Miska makes $9.43 an hour at her fast-food job where she's worked for about 2 1/2 years.
Right now workers make at or near minimum wage. Advocates say the employees aren't making enough to pay for the basic necessities of life.
"I'm a father and I have kids to take care of and a family to provide for and it's hard to do on $7.35 an hour," Terrell Bullock said.
Bullock and his girlfriend have three kids together. Both he and Miska rely on government assistance to pay the bills and even then many months they come up short. They believe $15 an hour will help them get off of government assistance and still provide for their family.
"I'll be able to pay my bills and buy my kids clothes at the same time and not have to divide - 'do I get the kids shoes or what are we going to eat or how am I going to get to work?'" Bullock said.
"We have workers who are being evicted, workers who are homeless, workers who have no heat in the winter time because they're not being paid enough money. Studies show that a living wage here in Kansas City with one parent and a child, which so many of our workers do have children, is $17.20 and so we're asking for $15 an hour so these workers can just pay for the basics," said Gina Chiala with Stand Up Kansas City.
But the issue is a tough one for some to swallow, asking for more than double minimum wage when many others are in the same situation, such as cashiers, clerks and stockers. Many are left to ask why fast-food employees should get the significant bump and what would it do to the cost of food for consumers, many of whom are also facing tough financial times.

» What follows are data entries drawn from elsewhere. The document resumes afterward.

/-- The announcement of quiet (R391, R392, R395): every waiting WQT of the class returns as an acquire at its scope, the
registrations clear, and with .cls the class closes. A saved fragment finds it on its resumption. -/
def announceQuiet (s : State) (job cls : Nat) (t : SweepSum) : State :=
  let val := w64n (t.s % 2 ^ 32 * 2 ^ 32 + min t.l 65535 * 2 ^ 16 + (if t.l = 0 then 0 else 1))
  let waits := (s.strands.filter fun e => e.2.job == job).flatMap fun e =>
    e.2.frags.filterMap fun f => match f.2.wait with
      | .wqt c cl sc p => if c == cls then some (e.1, f.1, cl, sc, p, e.2.core) else none
      | _ => none
  let s1 := { s with marks := s.marks.filter fun m => !(m.job == job && m.cls == some cls && m.mn == 0x3C3) }
  let s2 := waits.foldl (fun (s : State) (w : Nat × Nat × Bool × Scope × Nat × Nat) =>
    let (sid, f, _, sc, p, core) := w
    let s3 := s.updStrand sid fun st => { st with pend := st.pend.map fun (x : Pend) =>
      if x.id == p then { x with ok := true, writes := x.writes.map fun y => { y with x := val } } else x }
    if ((nmGet s3.strands sid).map (·.st == .saved)).getD false then s3.updFrag sid f fun fr => { fr with wait := .quiet sc p }
    else dropRlb (unblock s3 sid f) core sc) s1
  if t.closes || waits.any fun w => w.2.2.1 then
    { dropPairs s2 (pairKeyOf job cls) with classes := s2.classes.filter fun k => !(k.job == job && k.cls == cls) }
  else { s2 with classes := s2.classes.map fun (k : WClass) => if k.job == job && k.cls == cls then { k with regs := [] } else k }

/-- The root's use of a sweep's sums (R391). -/
def sweepEnd (s : State) (job cls : Nat) (t : SweepSum) : State :=
  if t.s ≠ t.c ∨ t.a then s
  else if t.p then
    let ps := (s.vats.filter fun e => ((nmGet e.2.pairs (pairKeyOf job cls)).map (·.p)).getD false).map (·.1)
    { s with classes := s.classes.map fun (k : WClass) => if k.job == job && k.cls == cls then { k with close := ps } else k }
  else announceQuiet s job cls t

/-- Whether a sweep of a class is due (R391): it is open at the scope, a WQT waits or a P bit is set, the last step close
has been carried out, and every Vat reports (R393). -/
def sweepDue (s : State) (job cls : Nat) (fabric : Bool) (t : SweepSum) : Bool :=
  s.classes.any (fun k => k.job == job && k.cls == cls && (k.sc == .fabric) == fabric && k.close.isEmpty)
    && (classWaits s job cls || t.waits || t.p) && !(s.vats.any fun e => e.2.sleep)

/-- DECKLE_SWEEP (R391): the up and the down pass of one sweep within the module. -/
def execDeckleSweep (job cls : Nat) (s : State) : Out :=
  let k := pairKeyOf job cls
  let t := moduleSum s k false
  if sweepDue s job cls false t then .next (sweepEnd (clearActive s k false) job cls t) else .next s

/-! ## Links and planes (R408) -/

/-- Links of a plane by number: module m's down link, and up-port u of leaf l, which the link joins to a spine. -/
def downLink (m : Nat) : Nat := m
def upLink (leaf u : Nat) : Nat := 4096 + 64 * leaf + u

/-- The leaf and down-port of a module, and the spine and its port of up-port u of a leaf. -/
def leafOf (m : Nat) : Nat := m / 64
def downPort (m : Nat) : Nat := m % 64
def spineOf (u : Nat) : Nat := u / 2
def spinePort (leaf u : Nat) : Nat := 2 * leaf + u % 2

def State.linkOk (s : State) (plane link : Nat) : Bool := !s.fab.failed.contains (plane, link)

/-- A leaf reaches a spine over one of its two links to it. -/
def State.spineOk (s : State) (plane leaf sp : Nat) : Bool := s.linkOk plane (upLink leaf (2 * sp)) || s.linkOk plane (upLink leaf (2 * sp + 1))

/-- A working path between two modules on a plane (R409): over their leaf, or over a spine that both leaves reach. -/
def State.pathOk (s : State) (plane a b : Nat) : Bool :=
  s.linkOk plane (downLink a) && s.linkOk plane (downLink b) &&
    (leafOf a == leafOf b || (List.range 32).any fun sp => s.spineOk plane (leafOf a) sp && s.spineOk plane (leafOf b) sp)

/-- A working path on some plane. -/
def State.reaches (s : State) (a b : Nat) : Bool := a == b || (List.range 16).any fun p => s.pathOk p a b

/-- The lowest plane on which every module of a set reaches the root of a sweep, spine 0 (R433). -/
def sweepPlane (s : State) (mset : List Nat) : Option Nat :=
  (List.range 16).find? fun p => mset.all fun m => s.linkOk p (downLink m) && s.spineOk p (leafOf m) 0

/-- The plane on which a job's sweeps run. -/
def jobPlane (s : State) (job : Nat) : Option Nat := sweepPlane s (s.module.toNat :: ((nmGet s.jobs job).map (·.mset)).getD [])

/-- FABRIC_SWEEP (R391, R433): a sweep of a .fabric class over the module set on the plane chosen for it; `others` is what the
other modules report. The sweep after a discarded one reports A = 1. A class that another module has opened opens here first
(R432). -/
def execFabricSweep (job cls plane : Nat) (others : SweepSum) (s : State) : Out :=
  let k := pairKeyOf job cls
  let o := moduleSum s k true
  let again := s.classes.any fun x => x.job == job && x.cls == cls && x.again
  let t : SweepSum := { others with
    s := (o.s + others.s) % 2 ^ 64, c := (o.c + others.c) % 2 ^ 64, l := o.l + others.l, a := o.a || others.a || again, p := o.p || others.p }
  if others.opens && peerOpens s job cls then .next (openClass s job cls .fabric)
  else if sweepDue s job cls true t && jobPlane s job == some plane then
    let s1 := clearActive s k true
    .next (sweepEnd { s1 with classes := s1.classes.map fun (x : WClass) => if x.job == job && x.cls == cls then { x with again := false } else x } job cls t)
  else .next s

/-- The sweeps that run on a plane are discarded (R433). -/
def spoilSweeps (s : State) (plane : Nat) : State :=
  { s with classes := s.classes.map fun (x : WClass) => if x.sc == .fabric && jobPlane s x.job == some plane then { x with again := true } else x }

/-- A wave message on the wire (R410): NELEM elements of the size that its MKP names; none for a plane. -/
def waveTraffic (s : State) (m : WaveMsg) : Traffic :=
  .wave (m.val.length * (((s.marks.find? fun c => c.id == m.wave && c.job == m.job).map fun c => (mkpOf c.blk).esz).getD 4))

/-- WAVE_PORT_FORWARD (R433): the port of a plane takes message n from its module to the wire, or one off the wire to its module,
counting it in C and S; a message of a class that another module opened finds it open here (R432). -/
def execWavePortForward (port : Nat) (inbound : Option WaveMsg) (n : Nat) (s : State) : Out :=
  let count := fun (s : State) (m : WaveMsg) =>
    ({ s with fab := { s.fab with pairs := pairUpd s.fab.pairs (portPair (pairKeyOf m.job m.cls) port) (·.count 1 1) } } : State).carry m.job (waveTraffic s m)
  match inbound with
  | some m =>
    let s := if peerOpens s m.job m.cls then openClass s m.job m.cls .fabric else s
    let known := s.classes.any fun k => k.job == m.job && k.cls == m.cls && k.sc == .fabric
    if known && bitsOf m.target 36 25 == s.module.toNat && s.linkOk (port % 16) (downLink s.module.toNat) then
      .next { count s m with msgs := s.msgs ++ [{ vat := bitsOf m.target 24 16, m := m }] }
    else .next s
  | none =>
    match s.fab.out[n]? with
    | some m =>
      if s.pathOk (port % 16) s.module.toNat (bitsOf m.target 36 25) then
        .next (let s1 := count s m; { s1 with fab := { s1.fab with out := s1.fab.out.eraseIdx n } })
      else .next s
    | none => .next s

/-! ## VRED and VCMD -/

/-- The fields of a VRED's block (R397). -/
def MarkCmd.vredCount (m : MarkCmd) : Nat := bitsOf (blkN m.blk 0 8) 63 32
def MarkCmd.vredSrcs (m : MarkCmd) : List Nat := (List.range (bitsOf (blkN m.blk 0 8) 2 0 + 1)).map fun k => blkN m.blk (32 + 8 * k) 8
def MarkCmd.vredDst (m : MarkCmd) : Nat := blkN m.blk 8 8

/-- A byte of a source: as it was read ahead, or as it stands in M (R397). -/
def vredByte (s : State) (m : MarkCmd) (va : Nat) : Byte := (nmGet m.seen va).getD ((trRead s m.tr va 1).headD 0#8)

/-- Element i of a VRED (R397): the sum of its buffers' elements, rounded once, and the conditions of R98. -/
def vredElem (s : State) (m : MarkCmd) (i : Nat) : Rounded :=
  let xs := m.vredSrcs.map fun a => fmtF32.dec (leVal ((List.range 4).map fun k => vredByte s m (a + 4 * i + k)))
  let sum := treeSum (xs.map Num.ext)
  let r := roundExt fmtF32 .rne false 0#64 (fmtW64.dec sum.1).ext
  { bits := r.bits, fl := sum.2 ||| r.fl ||| flIf (xs.any Num.isSig) flNv }

/-- The sums of a VRED in ascending element order, each written before the next is read (R397). -/
def vredSums (s : State) (m : MarkCmd) : State × Flags :=
  (List.range m.vredCount).foldl (fun (acc : State × Flags) i =>
    let r := vredElem acc.1 m i
    (markWrite acc.1 m (m.vredDst + 4 * i) (leBytes 4 r.bits), acc.2 ||| r.fl)) (s, flNone)

/-- Whether the destination takes a byte of M, under whatever address (R397). -/
def vredTakes (m : MarkCmd) (key : Nat) : Bool :=
  m.tr.any fun e =>
    let va := e.base + (key - pkey e.home e.pa)
    decide (pkey e.home e.pa ≤ key) && decide (key < pkey e.home e.pa + e.size) && decide (m.vredDst ≤ va) && decide (va < m.vredDst + 4 * m.vredCount)

/-- A source sector is read ahead of its sums, once, where the destination does not overlap it (R397). -/
def vredAhead (s : State) (m : MarkCmd) (va : Nat) : MarkCmd :=
  let as := (List.range 32).map (va / 32 * 32 + ·)
  let src := fun (a : Nat) => m.vredSrcs.any fun x => decide (x ≤ a) && decide (a < x + 4 * m.vredCount)
  let hit := fun (a : Nat) => match trFind m.tr a with | some e => vredTakes m (pkey e.home (e.pa + (a - e.base))) | none => true
  if m.rel.isSome || as.any (fun a => (nmGet m.seen a).isSome || (src a && hit a)) then m
  else { m with seen := (as.filter src).foldl (fun x a => nmSet x a ((trRead s m.tr a 1).headD 0#8)) m.seen }

/-- The waits of the flag's release at .module (R337, R351), made for the strand that issued the command: what it committed, its
die's writes and its core's lines before q, without those of UNORDERED pages (R340). -/
def vredFree (s : State) (m : MarkCmd) (q : Nat) : Bool :=
  !(((nmGet s.strands m.sid).map (·.rsb)).getD [] |>.any fun e => e.ready && e.hold.isNone && e.ord != 2 && decide (e.stamp < q))
    && !((s.die (dieOf m.core)).p.any fun w => decide (w.seq < q) && !w.unord)
    && !((s.core m.core).wcb.any fun l => decide (l.id < q) && !l.unord)

/-- A VRED at its Vat: the sums; then, its waits over, the flag with the union of the conditions (R351, R397). -/
def vredStep (s : State) (m : MarkCmd) (vat : Nat) : State :=
  match m.rel with
  | none =>
    let r := vredSums s m
    let (q, s1) := r.1.tick
    if r.1.gone m.job then r.1
    else { s1 with marks := s1.marks.map fun (x : MarkCmd) => if x.id == m.id then { m with rel := some (q, r.2) } else x }
  | some (q, fl) =>
    if !vredFree s m q then s
    else
      let s1 := markWrite s m (blkN m.blk 16 8) (leBytes 8 (blkN m.blk 24 8 ||| fl.toNat))
      if s1.gone m.job then s1 else vatDone s1 m vat [] []

/-- VRED_REDUCE (R397, R351). -/
def execVredReduce (x : VredMove) (s : State) : Out :=
  let at_ := fun (vat id : Nat) => s.marks.find? fun m => m.id == id && m.mn == 0x3CC && vatMay s m vat
  match x with
  | .reduce vat id => .next (match at_ vat id with | some m => vredStep s m vat | none => s)
  | .read vat id va => .next (match at_ vat id with
    | some m => { s with marks := s.marks.map fun (y : MarkCmd) => if y.id == id then vredAhead s m va else y }
    | none => s)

Chiala said, in the end, it should help, not hurt everyone.
"It's going to put money in their pockets they wouldn't otherwise have to invest in the economy and everyone is going to do better," she said.
Chiala went on to say that the corporations can afford to pay employees more and just choose not to.
McDonald's released a statement Thursday saying, "At the restaurants run by McDonald's USA less than 10 percent of the roughly 14,000 we pay salaries that begin at minimum wage, but range up from that figure depending on the job and employee's experience level."
Workers will be striking throughout the city and the country for the rest of the day. They planned a rally at Grove Park Thursday afternoon and another walk-off at the McDonald's on Prospect Avenue at 5 p.m.